Most specialties bill a visit and maybe a procedure. Orthopedics bills a surgery that opens a 90-day window, during which some care is bundled and some is separately payable, and the only thing that tells the payer which is which is a two-digit modifier. On top of that, a single operative session can carry several procedure codes that reduce or bundle against each other, every injection has a drug that bills separately, and a large slice of the patient base runs through workers comp on a different fee schedule entirely.

That is four overlapping rule sets on one claim, and orthopedic practices lose money at every seam: post-op care written off because the modifier was missing, second procedures underpaid because they were sequenced wrong, injection drugs never billed, and workers comp claims sent to the wrong carrier. None of it shows up as a dramatic denial. It shows up as a collection rate a few points lower than it should be, every month.

The four things that cost orthopedic practices the most

Each one is a process we run on every claim, not a feature we mention once.

Global period and the modifier maze

90-day and 10-day globals, with modifiers 24, 25, 57, 58, 78, and 79 deciding what gets paid versus written off. We track every patient's global window and code the post-op against it, so billable care is billed and an audit stays away.

Multiple-procedure bundling

One arthroscopy, several codes that NCCI bundles.
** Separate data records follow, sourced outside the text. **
-- ==== Sys2Proof/Syntax.lean ====
section
/-!
DEFINITION. The commands of the part: one constructor per row of spec/opcode_table.json, in the table's order.

Operand `dt` (all rows but POWER_ON and POWER_LOSS): the microseconds since the command before it (log 1). The other operands are
the fields of the request, key or frame that arrives, or the input lines the row's rules read (log 8).
-/

namespace Sys2Proof

/-- The commands (spec/opcode_table.json). -/
inductive Instr where
  /-- POWER_ON, R204 -/
  | powerOn (lines : PowerOnLines)
  /-- LINK_BYTE, R179; `damaged`: its stop bit reads low (R178) -/
  | linkByte (dt : Nat) (b : Byte) (damaged : Bool)
  /-- LINK_BYTE_GAP_EXPIRY, R179 -/
  | linkByteGapExpiry (dt : Nat)
  /-- RESPONSE_START, R181 -/
  | responseStart (dt : Nat)
  /-- RESPONSE_END, R178 -/
  | responseEnd (dt : Nat)
  /-- QUERY, R186 -/
  | query (dt : Nat) (h : LinkHdr) (group page : Byte)
  /-- SET, R189 -/
  | set (dt : Nat) (h : LinkHdr) (param index : Byte) (value : BitVec 32)
  /-- ACTION, R10 -/
  | action (dt : Nat) (h : LinkHdr) (slot : SlotBytes)
  /-- CONTROL_STOP, R19; `arg` is ignored (R188), as in every CONTROL row whose docstring says nothing of it -/
  | controlStop (dt : Nat) (h : LinkHdr) (arg : Byte)
  /-- CONTROL_PAUSE, R160 -/
  | controlPause (dt : Nat) (h : LinkHdr) (arg : Byte)
  /-- CONTROL_RESUME, R162 -/
  | controlResume (dt : Nat) (h : LinkHdr) (arg : Byte)
  /-- CONTROL_ADVANCE, R152 -/
  | controlAdvance (dt : Nat) (h : LinkHdr) (arg : Byte)
  /-- CONTROL_MODE, R2; `arg`: LOCAL 0, SHOW 1, CONSOLE 2 -/
  | controlMode (dt : Nat) (h : LinkHdr) (arg : Byte)
  /-- CONTROL_CLEAR_JAM, R44 -/
  | controlClearJam (dt : Nat) (h : LinkHdr) (arg : Byte)
  /-- CONTROL_CLEAR_MATCH, R48 -/
  | controlClearMatch (dt : Nat) (h : LinkHdr) (arg : Byte)
  /-- CONTROL_BLANK, R72; `arg`: off 0, on 1 -/
  | controlBlank (dt : Nat) (h : LinkHdr) (arg : Byte)
  /-- CONTROL_LAMP, R77; `arg`: the lamp power code 0..3 -/
  | controlLamp (dt : Nat) (h : LinkHdr) (arg : Byte)
  /-- CONTROL_STANDBY, R94 -/
  | controlStandby (dt : Nat) (h : LinkHdr) (arg : Byte)
  /-- CONTROL_WAKE, R95 -/
  | controlWake (dt : Nat) (h : LinkHdr) (arg : Byte)
  /-- CONTROL_TAPE, R102; `arg`: PLAY 0, PAUSE 1, STOP 2, FFWD 3, REWIND 4 -/
  | controlTape (dt : Nat) (h : LinkHdr) (arg : Byte)
  /-- CONTROL_SNAPSHOT, R194 -/
  | controlSnapshot (dt : Nat) (h : LinkHdr) (arg : Byte)
  /-- CONTROL_SAVE, R202 -/
  | controlSave (dt : Nat) (h : LinkHdr) (arg : Byte)
  /-- STEP_WRITE, R145; `record`: the 26 bytes of section 9.7 -/
  | stepWrite (dt : Nat) (h : LinkHdr) (index mode : Byte) (record : List Byte)
  /-- STEP_READ, R143 -/
  | stepRead (dt : Nat) (h : LinkHdr) (index : Byte)
  /-- ARM, R147 -/
  | arm (dt : Nat) (h : LinkHdr) (head : Byte)
  /-- SLOT_FLAGS, R28 -/
  | slotFlags (dt : Nat) (h : LinkHdr) (first last flag : Byte)
  /-- SLOT_READ, R185 -/
  | slotRead (dt : Nat) (h : LinkHdr) (first count : Byte)
  /-- COUNTERS_READ, R195 -/
  | countersRead (dt : Nat) (h : LinkHdr) (group : Byte)
  /-- NOTICE_POLL, R199 -/
  | noticePoll (dt : Nat) (h : LinkHdr)
  /-- NOTICE_ENABLE, R198 -/
  | noticeEnable (dt : Nat) (h : LinkHdr) (kind flag : Byte)
  /-- LAMP_RESET, R56 -/
  | lampReset (dt : Nat) (h : LinkHdr) (pos : Byte)
  /-- UNIT_RESET, R190 -/
  | unitReset (dt : Nat) (h : LinkHdr)
  /-- ASSIGN, R184 -/
  | assign (dt : Nat) (h : LinkHdr) (serial : BitVec 32) (addr : Byte)
  /-- RESETTING_END, R191 -/
  | resettingEnd (dt : Nat)
  /-- REMOTE_FRAME, R170: the twelve bits of a complete frame, the first sent the most significant -/
  | remoteFrame (dt : Nat) (line : RemoteLine) (bits : BitVec 12)
  /-- REMOTE_MALFORMED, R168: the times the decoder measures, in order -/
  | remoteMalformed (dt : Nat) (line : RemoteLine) (times : List LineTime)
  /-- REMOTE_RELEASE_EXPIRY, R170 -/
  | remoteReleaseExpiry (dt : Nat) (line : RemoteLine)
  /-- PANEL_LINE_CHANGE, R173 -/
  | panelLineChange (dt : Nat) (key : Key) (closed : Bool)
  /-- PANEL_DEBOUNCE_EXPIRY, R173 -/
  | panelDebounceExpiry (dt : Nat) (key : Key)
  /-- PANEL_REPEAT_STEP, R171 -/
  | panelRepeatStep (dt : Nat) (key : Key)
  /-- PANEL_MODE_HOLD, R174 -/
  | panelModeHold (dt : Nat)
  /-- PANEL_STOP_HOLD, R175 -/
  | panelStopHold (dt : Nat)
  /-- PANEL_POWER_HOLD, R176 -/
  | panelPowerHold (dt : Nat)
  /-- HOLD_EXPIRY, R14 -/
  | holdExpiry (dt : Nat)
  /-- PACING_RUN_OUT, R38 -/
  | pacingRunOut (dt : Nat)
  /-- TRAY_INSERTION, R24 -/
  | trayInsertion (dt : Nat)
  /-- TRAY_QUALIFY_EXPIRY, R24 -/
  | trayQualifyExpiry (dt : Nat) (code : TrayCode)
  /-- TRAY_REMOVAL, R25 -/
  | trayRemoval (dt : Nat)
  /-- T_DARK_EXPIRY, R31 -/
  | tDarkExpiry (dt : Nat) (m : MechSense)
  /-- LIFTER_UP_CONFIRM, R32 -/
  | lifterUpConfirm (dt : Nat) (m : MechSense)
  /-- LIFT_TIMER_EXPIRY, R33 -/
  | liftTimerExpiry (dt : Nat)
  /-- DROP_TIMER_EXPIRY, R33 -/
  | dropTimerExpiry (dt : Nat)
  /-- RETRY_PAUSE_EXPIRY, R33 -/
  | retryPauseExpiry (dt : Nat) (m : MechSense)
  /-- INDEX_PULSE, R34 -/
  | indexPulse (dt : Nat) (m : MechSense)
  /-- INDEX_WAIT_EXPIRY, R34 -/
  | indexWaitExpiry (dt : Nat)
  /-- LIFTER_DOWN_CONFIRM, R36 -/
  | lifterDownConfirm (dt : Nat) (m : MechSense)
  /-- SETTLE_EXPIRY, R37 -/
  | settleExpiry (dt : Nat)
  /-- LAMP_UPDATE, R51; `low`: the current sense reads LOW -/
  | lampUpdate (dt : Nat) (low : Bool)
  /-- LAMP_FAILURE, R63: the lamp update, its sense LOW, at which the failure count reaches 3 -/
  | lampFailure (dt : Nat)
  /-- CHANGER_MOTION_END, R64: the lamp update at which the changer count reaches 150 -/
  | changerMotionEnd (dt : Nat) (low : Bool)
  /-- IGNITION_COMPLETE, R59: the lamp update at which j reaches J -/
  | ignitionComplete (dt : Nat) (low : Bool)
  /-- RAMP_END, R68: the lamp update at which k reaches N -/
  | rampEnd (dt : Nat) (low : Bool)
  /-- LIT_SECOND, R55: the lamp update at which the lit-time accumulator reaches 100 -/
  | litSecond (dt : Nat) (low : Bool)
  /-- LAMP_PRESENT_CHANGE, R65 -/
  | lampPresentChange (dt : Nat) (pos : LampPos) (present : Bool)
  /-- TEMPERATURE_SAMPLE, R82; `good`: the sensor's mark shows a good conversion -/
  | temperatureSample (dt : Nat) (good : Bool) (reading : Int)
  /-- SENSOR_LOSS_TIMER_EXPIRY, R83 -/
  | sensorLossTimerExpiry (dt : Nat)
  /-- LOSS_TIME_30S, R83 -/
  | lossTime30s (dt : Nat)
  /-- T_COOL_EXPIRY, R93 -/
  | tCoolExpiry (dt : Nat)
  /-- FAN_KICK_EXPIRY, R86 -/
  | fanKickExpiry (dt : Nat)
  /-- FAN_TACH_PULSE, R87 -/
  | fanTachPulse (dt : Nat)
  /-- TACH_WINDOW_END, R87 -/
  | tachWindowEnd (dt : Nat)
  /-- CASSETTE_PRESENT_CHANGE, R100 -/
  | cassettePresentChange (dt : Nat) (present : Bool)
  /-- FG_PULSE, R105 -/
  | fgPulse (dt : Nat)
  /-- FG_TIMER_EXPIRY, R107 -/
  | fgTimerExpiry (dt : Nat)
  /-- REEL_PULSE, R108 -/
  | reelPulse (dt : Nat) (reel : Reel)
  /-- TAKE_UP_REEL_TIMER_EXPIRY, R108 -/
  | takeUpReelTimerExpiry (dt : Nat)
  /-- SUPPLY_REEL_TIMER_EXPIRY, R109 -/
  | supplyReelTimerExpiry (dt : Nat)
  /-- UNLOCK_TIMER_300MS, R114 -/
  | unlockTimer300ms (dt : Nat)
  /-- VOLUME_STEP, R112 -/
  | volumeStep (dt : Nat)
  /-- I2S_FRAME, R113 -/
  | i2sFrame (dt : Nat) (left right : Sample)
  /-- CARRIER_DETECT, R118: two edges, `gap` microseconds apart, the first `dt` after the command before -/
  | carrierDetect (dt : Nat) (gap : Nat)
  /-- CARRIER_TIMER_EXPIRY, R118 -/
  | carrierTimerExpiry (dt : Nat)
  /-- CUE_FRAME, R127: 32 bit positions of the track, in the order formed -/
  | cueFrame (dt : Nat) (cells : List CueCell)
  /-- DEGRADE_WINDOW_CLOSE, R130: the frame at which the degrade window reaches 16 -/
  | degradeWindowClose (dt : Nat) (cells : List CueCell)
  /-- SPEED_OFF_TIMER_EXPIRY, R123 -/
  | speedOffTimerExpiry (dt : Nat)
  /-- REGEN_SLOT, R137 -/
  | regenSlot (dt : Nat)
  /-- FOLLOW_EXPIRY, R151 -/
  | followExpiry (dt : Nat)
  /-- FOLLOW_DUE_CHECK, R151 -/
  | followDueCheck (dt : Nat)
  /-- SAVE_END, R201 -/
  | saveEnd (dt : Nat)
  /-- LIT_TIMER_EXPIRY, R203 -/
  | litTimerExpiry (dt : Nat)
  /-- SNAPSHOT_TIMER_EXPIRY, R194 -/
  | snapshotTimerExpiry (dt : Nat)
  /-- CUE_INPUT_EDGE, R120 -/
  | cueInputEdge (dt : Nat)
  /-- POWER_LOSS, R201 -/
  | powerLoss
  deriving DecidableEq, Repr

end Sys2Proof
end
We sequence the highest-RVU procedure first, apply modifier 59 or X modifiers only where documentation supports it, and clear the bundle before submission so nothing is denied or downcoded.

Injections and their drug codes

20610 and 20611 for the joint injection, plus the separate J-code for the hyaluronic acid or steroid. Billing the injection without the drug code leaves real medication revenue uncollected on every injection visit.

Workers comp and auto

A large share of orthopedic revenue, on state fee schedules that often beat commercial rates. We bill the correct carrier with the state-required forms, never the patient's health plan, so injury claims actually get paid.

WHERE THE REVENUE LEAKS

The global period is where orthopedic revenue quietly disappears

When you bill a major orthopedic surgery, the payment includes the operation plus 90 days of routine follow-up. Bill a normal post-op visit inside that window and it correctly denies, it was already paid for. So far so good. The problem is everything that is not routine.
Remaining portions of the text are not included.